### WHAT TO PRODUCE
In the entries below, find the line with "the region. -/" and the line with "(Inv (atDecode 0x04310002)"; give again those lines and every line between them, exactly.

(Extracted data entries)
/-- A running core over a region of one byte too many, and over bounds the wrong way round. -/
theorem wit_unsupported :
    (State.new { par with ub := 2 ^ 31 + 1 } []).status = .running ∧
    2 ^ 31 < (State.new { par with ub := 2 ^ 31 + 1 } []).par.ub ∧
    (State.new { par with ub := 15 } []).par.ub < (State.new { par with ub := 15 } []).par.lb ∧
    ¬Config.OpcodeMapWf (State.new { par with opcodeMap := [] } []).par.opcodeMap := by decide

/-- 4 cycles on, running; and halted, PC having started at the end of the region. -/
theorem wit_neverRefused :
    newProcessor par (some (image [])) = .ok (State.new par (image [])) ∧
    ((State.new par (image [])).after 4).map State.status = some .running ∧
    newProcessor { par with pcReset := 80 } (some []) = .ok (State.new { par with pcReset := 80 } []) ∧
    (((State.new { par with pcReset := 80 } []).after 1).map State.exitCode) = some (some (-102)) := by decide

theorem wit_stepKeeps :
    (Inv (atDecode 0x04310002) ∧ nextHas (step (atDecode 0x04310002)) (fun _ => true) = true) ∧
    (Inv flushing ∧ nextHas (step flushing) (fun _ => true) = true) :=
  ⟨⟨inv_add, by decide⟩, ⟨inv_flushing, by decide⟩⟩

theorem wit_after : ((atDecode 0x04310002).after 4).isSome = true := by decide

theorem wit_ignores :
    nextHas (step (busy 0x04310002)) (fun _ => true) = true ∧
    nextHas (exec (.cmp 1 0 (.imm 3)) (busy 0x11100003)) (fun _ => true) = true := by decide

theorem wit_placed :
    decodeWord par.opcodeMap (BitVec.ofNat 32 (0x16000000 % 2 ^ 32)) = .ok (.bne 0 0 (.reg 0)) ∧
    (atDecode 0).status = .running ∧ (atDecode 0).par.Wf ∧ inBounds (atDecode 0).par ((atDecode 0).pc + 4).toInt = true := by decide

end Sys2Proof.Tests
end

section
/-! PROOFS. The big-endian word (20_memory.md R52, R53): bytes and word agree, a word written is read back. -/

namespace Sys2Proof.Machine

/-- A byte put below a number shifts it up by eight bits. -/
theorem toNat_append_byte {w : Nat} (x : BitVec w) (b : Byte) : (x ++ b).toNat = x.toNat * 2 ^ 8 + b.toNat := by
  rw [BitVec.toNat_append, ← Nat.shiftLeft_add_eq_or_of_lt b.isLt, Nat.shiftLeft_eq]

/-- 20_memory.md R52: a word as the big-endian number of its bytes. -/
theorem toNat_wordOfBytes (b0 b1 b2 b3 : Byte) :
    (wordOfBytes b0 b1 b2 b3).toNat = b0.toNat * 2 ^ 24 + b1.toNat * 2 ^ 16 + b2.toNat * 2 ^ 8 + b3.toNat := by
  rw [wordOfBytes, toNat_append_byte, toNat_append_byte, toNat_append_byte]
  omega

/-- 20_memory.md R53: a byte of a word as a base-256 digit. -/
theorem toNat_byteOfWord (w : Word) (k : Nat) : (byteOfWord w k).toNat = w.toNat / 2 ^ (24 - 8 * k) % 2 ^ 8 := by
  rw [byteOfWord, BitVec.extractLsb'_toNat, Nat.shiftRight_eq_div_pow]

/-- A word's bytes, taken in memory order and put together again, give the word. -/
@[simp] theorem wordOfBytes_byteOfWord (w : Word) :
    wordOfBytes (byteOfWord w 0) (byteOfWord w 1) (byteOfWord w 2) (byteOfWord w 3) = w := by
  apply BitVec.eq_of_toNat_eq
  rw [toNat_wordOfBytes, toNat_byteOfWord, toNat_byteOfWord, toNat_byteOfWord, toNat_byteOfWord]
  omega

/-- Each of the four addresses of a word write holds its byte of the word. -/
theorem Memory.byteAt_writeWord_add (m : Memory) (a : Nat) (u : Word) {k : Nat} (hk : k < 4) :
    (m.writeWord a u).byteAt (a + k) = byteOfWord u k := by
  rw [Memory.byteAt_writeWord, if_pos (by omega), Nat.add_sub_cancel_left]

/-- The frame of a word write. -/
theorem Memory.byteAt_writeWord_outside (m : Memory) {a y : Nat} (u : Word) (hy : y < a ∨ a + 4 ≤ y) :
    (m.writeWord a u).byteAt y = m.byteAt y := by
  rw [Memory.byteAt_writeWord, if_neg (by omega)]

/-- A word read where it was just written is that word. -/
@[simp] theorem Memory.readWord_writeWord (m : Memory) (a : Nat) (u : Word) : (m.writeWord a u).readWord a = u := by
  have byte0 : (m.writeWord a u).byteAt a = byteOfWord u 0 := m.byteAt_writeWord_add a u (k := 0) (by decide)
  have byte1 := m.byteAt_writeWord_add a u (k := 1) (by decide)
  have byte2 := m.byteAt_writeWord_add a u (k := 2) (by decide)
  have byte3 := m.byteAt_writeWord_add a u (k := 3) (by decide)
  rw [Memory.readWord, byte0, byte1, byte2, byte3, wordOfBytes_byteOfWord]

/-- Settles O32: the read is the big-endian number by `toNat_wordOfBytes`; what a write leaves at each address is
`Memory.byteAt_writeWord`, inside and outside the access. -/
theorem memoryReadsWhatWasWritten : Obligations.MemoryReadsWhatWasWritten := by
  intro m a v u n
  have byteAt_n : ∀ k, k < 4 → n.byteAt (a + k) = byteOfWord u k := fun k hk => m.byteAt_writeWord_add a u hk
  exact ⟨m.readWord_writeWord a u, byteAt_n 0 (by decide), byteAt_n 1 (by decide), byteAt_n 2 (by decide),
    byteAt_n 3 (by decide), fun y hy => m.byteAt_writeWord_outside u hy, toNat_wordOfBytes _ _ _ _⟩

### EXPECTED OUTPUT
/-- 4 cycles on, running; and halted, PC having started at the end of the region. -/
theorem wit_neverRefused :
    newProcessor par (some (image [])) = .ok (State.new par (image [])) ∧
    ((State.new par (image [])).after 4).map State.status = some .running ∧
    newProcessor { par with pcReset := 80 } (some []) = .ok (State.new { par with pcReset := 80 } []) ∧
    (((State.new { par with pcReset := 80 } []).after 1).map State.exitCode) = some (some (-102)) := by decide

theorem wit_stepKeeps :
    (Inv (atDecode 0x04310002) ∧ nextHas (step (atDecode 0x04310002)) (fun _ => true) = true) ∧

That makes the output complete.